Humankind
Refreshes the 4X genre.
Humankind strips away the victory conditions of other 4X games and replaces them with a single metric: fame. While this isn’t wholly unique
– it functions on a similar level to Civilization’s score victories – it brings the ‘backup victory’ front and center. No longer totting up the interesting things you did as a sort of tie-breaker, the interesting things you do are the point. Charting a new continent? Fame. First to discover writing? Fame. Absolute best at farming? Fame.

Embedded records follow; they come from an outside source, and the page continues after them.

/-- The refusals of the three CONNECT orders, in the order of their checks: nothing changes but the order's slot, the result list and the
dispatcher (R28, R29, R30, R150). -/
def Obligations.ConnectRefusals : Prop :=
  (∀ (s : State) (i : OrderSlot) (a b : Line) (w0 w1 : Word), s.OrderFree i →
    ((512 ≤ w0.toNat ∨ 512 ≤ w1.toNat ∨ w0 = w1) →
      ∃ t, exec (.connectLocal i w0 w1) s = .next t ∧ State.ArbiterOnly (s.answered i .badArgument none) t) ∧
    ∀ code, a ≠ b → w0.toNat = a.val → w1.toNat = b.val →
      (if (s.line a).cls = .spare then some ResultCode.badLine
        else if (s.line a).cls = .incomingOnly then some .barred
        else if (s.line a).busy ≠ none then some .callerBusy
        else if (s.line b).cls = .spare then some .unobtainable
        else if (s.line b).busy ≠ none then some .calledBusy
        else if ((s.line a).cls = .coin ∨ (s.line a).cls = .detailed) ∧ 8 ≤ s.holdQueue.length then some .billingFull
        else none) = some code →
      ∃ t, exec (.connectLocal i w0 w1) s = .next t ∧ State.ArbiterOnly (s.answered i code none) t) ∧
  (∀ (s : State) (i : OrderSlot) (a : Line) (w0 w1 w2 : Word), s.OrderFree i →
    ((512 ≤ w0.toNat ∨ 3 ≤ w1.toNat ∨ w2.toNat < 1 ∨ 8 ≤ w2.toNat) →
      ∃ t, exec (.connectOutgoing i w0 w1 w2) s = .next t ∧ State.ArbiterOnly (s.answered i .badArgument none) t) ∧
    ∀ code, w0.toNat = a.val → w1.toNat < 3 → 1 ≤ w2.toNat → w2.toNat < 8 →
      (if (s.line a).cls = .spare then some ResultCode.badLine
        else if (s.line a).cls = .incomingOnly then some .barred
        else if (s.line a).busy ≠ none then some .callerBusy
        else if 8 ≤ s.holdQueue.length then some .billingFull
        else none) = some code →
      ∃ t, exec (.connectOutgoing i w0 w1 w2) s = .next t ∧ State.ArbiterOnly (s.answered i code none) t) ∧
  (∀ (s : State) (i : OrderSlot) (w0 w1 : Word), s.OrderFree i → 56 ≤ w0.toNat →
    ∃ t, exec (.connectIncoming i w0 w1) s = .next t ∧ State.ArbiterOnly (s.answered i .badArgument none) t) ∧
  ∀ (s : State) (i : OrderSlot) (x : Circuit) (b : Line) (w0 w1 : Word), s.OrderFree i → w0.toNat = x.val →
    ((x.val < 48 ∨ 512 ≤ w1.toNat) →
      ∃ t, exec (.connectIncoming i w0 w1) s = .next t ∧ State.ArbiterOnly (s.answered i .badArgument (some x)) t) ∧
    ∀ code, 48 ≤ x.val → w1.toNat = b.val →
      (if (s.record x).state ≠ .seized then some ResultCode.notActive
        else if (s.line b).cls = .spare then some .unobtainable
        else if (s.line b).busy ≠ none then some .calledBusy
        else none) = some code →
      ∃ t, exec (.connectIncoming i w0 w1) s = .next t ∧ State.ArbiterOnly (s.answered i code (some x)) t

/-- CONNECT_LOCAL that passes its checks: the first suitable cord from the cord pointer upward, 23 followed by 0, is chosen, the pointer
passes it, and the call is admitted on it; with no suitable cord the order gets CONGESTION and the pointer stays (R15, R16, R19, R28, R31,
R53). -/
def Obligations.ConnectLocalHunts : Prop :=
  ∀ (s : State) (i : OrderSlot) (a b : Line) (w0 w1 : Word), s.OrderFree i → a ≠ b → w0.toNat = a.val → w1.toNat = b.val →
    (s.line a).cls ≠ .spare → (s.line a).cls ≠ .incomingOnly → (s.line a).busy = none →
    (s.line b).cls ≠ .spare → (s.line b).busy = none →
    ((s.line a).cls = .coin ∨ (s.line a).cls = .detailed → s.holdQueue.length < 8) →
    (∀ n : Cord, s.cordSuitable a b (s.cordPtr + n) → (∀ m, m < n → ¬ s.cordSuitable a b (s.cordPtr + m)) →
      ∃ t, exec (.connectLocal i w0 w1) s = .next t ∧ t.cordPtr = s.cordPtr + n + 1 ∧ t.groupPtrs = s.groupPtrs ∧
        s.CallAdmitted t i (cordCircuit (s.cordPtr + n))
          { CallRecord.blank .reserved with
            calling := some a, called := some (.line b), distBand := 0, coin := decide ((s.line a).cls = .coin),
            detailed := decide ((s.line a).cls = .detailed),
            ticket := decide ((s.line a).cls = .coin ∨ (s.line a).cls = .detailed),
            boundSlot := some i, path := localPath (s.cordPtr + n) a b }) ∧
    ((∀ c, ¬ s.cordSuitable a b c) →
      ∃ t, exec (.connectLocal i w0 w1) s = .next t ∧ State.ArbiterOnly (s.answered i .congestion none) t)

You start the game off in the
Neolithic era, without any kind of culture yet. Your culture defines who you are in any given era – from Ancient Egyptian builders to British expansionists – but that can’t develop in a vacuum, so your first job is to get the lay of the land. As you explore, hunt, and fight other settlers, you accumulate the influence needed to settle your first outposts, which will eventually become your sprawling cities. Hitting certain milestones garners you era stars (which in turn earn fame), and it only takes one before you can pick your first culture and move on to the Ancient Era – or lurk in the Neolithic Era to keep picking up stars, and fame.
Each culture has a key strength. So for the Ancient Olmecs, who I first played as, their strength was aesthete
– with an emphasis on diplomacy and influence. That strength came with a skill I could use to bring a territory of mine back under my sphere of influence by pushing works of art, potentially flipping nearby territories too. It felt so sneaky the first time I realised what had happened, but when you get another empire’s territory fully under your sphere of influence, it pings a grievance on your behalf, so you can say: “hey, I think those look like my people, not yours – guess we should we renegotiate those borders, huh?”
Embracing player motivations from start to finish, Humankind refreshes the 4X genre – even with a couple of technical kinks.